What needs to be done:
Print the entries once more, unchanged.

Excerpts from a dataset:
* * * * * * *

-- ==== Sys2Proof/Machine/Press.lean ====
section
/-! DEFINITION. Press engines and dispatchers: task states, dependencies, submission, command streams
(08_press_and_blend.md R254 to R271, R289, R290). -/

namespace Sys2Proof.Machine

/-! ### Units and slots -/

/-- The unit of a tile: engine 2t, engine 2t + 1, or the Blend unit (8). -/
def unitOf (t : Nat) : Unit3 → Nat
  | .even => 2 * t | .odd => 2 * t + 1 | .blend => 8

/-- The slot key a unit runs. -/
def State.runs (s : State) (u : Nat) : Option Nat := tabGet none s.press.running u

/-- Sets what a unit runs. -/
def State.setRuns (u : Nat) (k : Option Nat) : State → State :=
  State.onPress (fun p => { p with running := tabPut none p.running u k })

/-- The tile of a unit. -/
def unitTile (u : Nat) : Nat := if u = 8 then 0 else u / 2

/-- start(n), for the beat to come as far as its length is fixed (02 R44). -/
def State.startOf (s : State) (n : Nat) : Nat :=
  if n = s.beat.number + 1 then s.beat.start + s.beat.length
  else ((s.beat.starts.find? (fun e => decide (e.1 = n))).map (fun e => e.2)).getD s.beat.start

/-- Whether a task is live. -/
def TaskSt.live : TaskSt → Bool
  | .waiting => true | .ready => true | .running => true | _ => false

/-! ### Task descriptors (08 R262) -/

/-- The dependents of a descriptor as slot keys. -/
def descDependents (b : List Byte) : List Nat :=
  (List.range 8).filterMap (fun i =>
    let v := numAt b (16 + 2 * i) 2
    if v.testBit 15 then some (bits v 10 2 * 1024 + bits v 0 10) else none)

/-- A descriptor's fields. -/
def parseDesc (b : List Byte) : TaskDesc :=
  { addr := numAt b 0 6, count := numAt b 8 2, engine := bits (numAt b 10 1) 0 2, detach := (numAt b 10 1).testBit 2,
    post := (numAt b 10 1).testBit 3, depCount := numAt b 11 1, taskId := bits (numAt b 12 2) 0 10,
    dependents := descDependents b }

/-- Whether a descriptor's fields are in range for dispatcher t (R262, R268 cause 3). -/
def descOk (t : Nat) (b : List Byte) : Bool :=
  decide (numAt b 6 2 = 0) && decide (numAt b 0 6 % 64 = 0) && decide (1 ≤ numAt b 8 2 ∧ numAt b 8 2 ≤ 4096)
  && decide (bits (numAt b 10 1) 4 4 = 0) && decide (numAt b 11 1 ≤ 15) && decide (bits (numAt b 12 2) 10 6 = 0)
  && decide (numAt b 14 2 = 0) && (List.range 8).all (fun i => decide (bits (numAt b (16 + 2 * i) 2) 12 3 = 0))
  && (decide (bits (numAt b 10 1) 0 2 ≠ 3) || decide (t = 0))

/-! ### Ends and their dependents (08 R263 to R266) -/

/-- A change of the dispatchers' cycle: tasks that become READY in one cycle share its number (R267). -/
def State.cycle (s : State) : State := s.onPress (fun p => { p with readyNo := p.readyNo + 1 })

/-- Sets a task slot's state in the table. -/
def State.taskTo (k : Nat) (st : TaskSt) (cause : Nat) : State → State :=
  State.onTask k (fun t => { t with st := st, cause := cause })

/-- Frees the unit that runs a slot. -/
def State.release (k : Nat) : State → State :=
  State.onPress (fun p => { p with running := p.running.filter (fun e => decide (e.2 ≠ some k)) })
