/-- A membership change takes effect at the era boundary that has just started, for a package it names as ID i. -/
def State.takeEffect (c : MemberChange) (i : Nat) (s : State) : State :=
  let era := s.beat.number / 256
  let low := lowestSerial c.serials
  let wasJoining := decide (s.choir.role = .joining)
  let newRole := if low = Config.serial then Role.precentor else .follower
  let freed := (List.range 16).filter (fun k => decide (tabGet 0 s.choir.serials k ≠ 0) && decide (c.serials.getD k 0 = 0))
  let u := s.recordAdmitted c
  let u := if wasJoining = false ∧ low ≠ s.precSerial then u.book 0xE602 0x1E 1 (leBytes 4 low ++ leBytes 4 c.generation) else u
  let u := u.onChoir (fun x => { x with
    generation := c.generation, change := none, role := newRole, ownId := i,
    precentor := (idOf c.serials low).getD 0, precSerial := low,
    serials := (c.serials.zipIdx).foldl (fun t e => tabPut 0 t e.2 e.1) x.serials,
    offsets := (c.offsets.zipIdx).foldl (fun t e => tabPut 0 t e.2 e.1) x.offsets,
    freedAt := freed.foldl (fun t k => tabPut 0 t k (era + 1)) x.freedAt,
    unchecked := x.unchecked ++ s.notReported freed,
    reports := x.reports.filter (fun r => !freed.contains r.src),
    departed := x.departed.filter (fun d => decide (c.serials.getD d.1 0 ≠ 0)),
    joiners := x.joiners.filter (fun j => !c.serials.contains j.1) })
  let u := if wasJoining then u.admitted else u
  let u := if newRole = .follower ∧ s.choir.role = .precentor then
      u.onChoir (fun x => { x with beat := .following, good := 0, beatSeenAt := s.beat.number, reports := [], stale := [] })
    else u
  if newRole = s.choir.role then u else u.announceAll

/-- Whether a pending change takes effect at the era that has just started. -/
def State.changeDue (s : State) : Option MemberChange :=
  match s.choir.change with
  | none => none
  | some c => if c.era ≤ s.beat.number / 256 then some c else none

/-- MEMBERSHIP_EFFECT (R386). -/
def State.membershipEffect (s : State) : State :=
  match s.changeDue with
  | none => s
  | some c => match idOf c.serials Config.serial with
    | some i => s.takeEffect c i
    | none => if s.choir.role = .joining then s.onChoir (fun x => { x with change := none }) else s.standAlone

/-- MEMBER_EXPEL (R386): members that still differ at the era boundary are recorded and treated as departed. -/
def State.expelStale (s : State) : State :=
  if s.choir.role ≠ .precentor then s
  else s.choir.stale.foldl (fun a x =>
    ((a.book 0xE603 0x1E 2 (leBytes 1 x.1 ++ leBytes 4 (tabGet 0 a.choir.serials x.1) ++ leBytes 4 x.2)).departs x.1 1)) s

* * * * * * *

Task output:
-- ==== Sys2Proof/Machine/Press.lean ====
section
/-! DEFINITION. Press engines and dispatchers: task states, dependencies, submission, command streams
(08_press_and_blend.md R254 to R271, R289, R290). -/

namespace Sys2Proof.Machine

/-! ### Units and slots -/

/-- The unit of a tile: engine 2t, engine 2t + 1, or the Blend unit (8). -/
def unitOf (t : Nat) : Unit3 → Nat
  | .even => 2 * t | .odd => 2 * t + 1 | .blend => 8

/-- The slot key a unit runs. -/
def State.runs (s : State) (u : Nat) : Option Nat := tabGet none s.press.running u

/-- Sets what a unit runs. -/
def State.setRuns (u : Nat) (k : Option Nat) : State → State :=
  State.onPress (fun p => { p with running := tabPut none p.running u k })

/-- The tile of a unit. -/
def unitTile (u : Nat) : Nat := if u = 8 then 0 else u / 2

/-- start(n), for the beat to come as far as its length is fixed (02 R44). -/
def State.startOf (s : State) (n : Nat) : Nat :=
  if n = s.beat.number + 1 then s.beat.start + s.beat.length
  else ((s.beat.starts.find? (fun e => decide (e.1 = n))).map (fun e => e.2)).getD s.beat.start

/-- Whether a task is live. -/
def TaskSt.live : TaskSt → Bool
  | .waiting => true | .ready => true | .running => true | _ => false

/-! ### Task descriptors (08 R262) -/

/-- The dependents of a descriptor as slot keys. -/
def descDependents (b : List Byte) : List Nat :=
  (List.range 8).filterMap (fun i =>
    let v := numAt b (16 + 2 * i) 2
    if v.testBit 15 then some (bits v 10 2 * 1024 + bits v 0 10) else none)

/-- A descriptor's fields. -/
def parseDesc (b : List Byte) : TaskDesc :=
  { addr := numAt b 0 6, count := numAt b 8 2, engine := bits (numAt b 10 1) 0 2, detach := (numAt b 10 1).testBit 2,
    post := (numAt b 10 1).testBit 3, depCount := numAt b 11 1, taskId := bits (numAt b 12 2) 0 10,
    dependents := descDependents b }

/-- Whether a descriptor's fields are in range for dispatcher t (R262, R268 cause 3). -/
def descOk (t : Nat) (b : List Byte) : Bool :=
  decide (numAt b 6 2 = 0) && decide (numAt b 0 6 % 64 = 0) && decide (1 ≤ numAt b 8 2 ∧ numAt b 8 2 ≤ 4096)
  && decide (bits (numAt b 10 1) 4 4 = 0) && decide (numAt b 11 1 ≤ 15) && decide (bits (numAt b 12 2) 10 6 = 0)
  && decide (numAt b 14 2 = 0) && (List.range 8).all (fun i => decide (bits (numAt b (16 + 2 * i) 2) 12 3 = 0))
  && (decide (bits (numAt b 10 1) 0 2 ≠ 3) || decide (t = 0))

/-! ### Ends and their dependents (08 R263 to R266) -/

/-- A change of the dispatchers' cycle: tasks that become READY in one cycle share its number (R267). -/
def State.cycle (s : State) : State := s.onPress (fun p => { p with readyNo := p.readyNo + 1 })

/-- Sets a task slot's state in the table. -/
def State.taskTo (k : Nat) (st : TaskSt) (cause : Nat) : State → State :=
  State.onTask k (fun t => { t with st := st, cause := cause })

/-- Frees the unit that runs a slot. -/
def State.release (k : Nat) : State → State :=
  State.onPress (fun p => { p with running := p.running.filter (fun e => decide (e.2 ≠ some k)) })
/-- A membership change takes effect at the era boundary that has just started, for a package it names as ID i. -/
def State.takeEffect (c : MemberChange) (i : Nat) (s : State) : State :=
  let era := s.beat.number / 256
  let low := lowestSerial c.serials
  let wasJoining := decide (s.choir.role = .joining)
  let newRole := if low = Config.serial then Role.precentor else .follower
  let freed := (List.range 16).filter (fun k => decide (tabGet 0 s.choir.serials k ≠ 0) && decide (c.serials.getD k 0 = 0))
  let u := s.recordAdmitted c
  let u := if wasJoining = false ∧ low ≠ s.precSerial then u.book 0xE602 0x1E 1 (leBytes 4 low ++ leBytes 4 c.generation) else u
  let u := u.onChoir (fun x => { x with
    generation := c.generation, change := none, role := newRole, ownId := i,
    precentor := (idOf c.serials low).getD 0, precSerial := low,
    serials := (c.serials.zipIdx).foldl (fun t e => tabPut 0 t e.2 e.1) x.serials,
    offsets := (c.offsets.zipIdx).foldl (fun t e => tabPut 0 t e.2 e.1) x.offsets,
    freedAt := freed.foldl (fun t k => tabPut 0 t k (era + 1)) x.freedAt,
    unchecked := x.unchecked ++ s.notReported freed,
    reports := x.reports.filter (fun r => !freed.contains r.src),
    departed := x.departed.filter (fun d => decide (c.serials.getD d.1 0 ≠ 0)),
    joiners := x.joiners.filter (fun j => !c.serials.contains j.1) })
  let u := if wasJoining then u.admitted else u
  let u := if newRole = .follower ∧ s.choir.role = .precentor then
      u.onChoir (fun x => { x with beat := .following, good := 0, beatSeenAt := s.beat.number, reports := [], stale := [] })
    else u
  if newRole = s.choir.role then u else u.announceAll

/-- Whether a pending change takes effect at the era that has just started. -/
def State.changeDue (s : State) : Option MemberChange :=
  match s.choir.change with
  | none => none
  | some c => if c.era ≤ s.beat.number / 256 then some c else none

/-- MEMBERSHIP_EFFECT (R386). -/
def State.membershipEffect (s : State) : State :=
  match s.changeDue with
  | none => s
  | some c => match idOf c.serials Config.serial with
    | some i => s.takeEffect c i
    | none => if s.choir.role = .joining then s.onChoir (fun x => { x with change := none }) else s.standAlone

/-- MEMBER_EXPEL (R386): members that still differ at the era boundary are recorded and treated as departed. -/
def State.expelStale (s : State) : State :=
  if s.choir.role ≠ .precentor then s
  else s.choir.stale.foldl (fun a x =>
    ((a.book 0xE603 0x1E 2 (leBytes 1 x.1 ++ leBytes 4 (tabGet 0 a.choir.serials x.1) ++ leBytes 4 x.2)).departs x.1 1)) s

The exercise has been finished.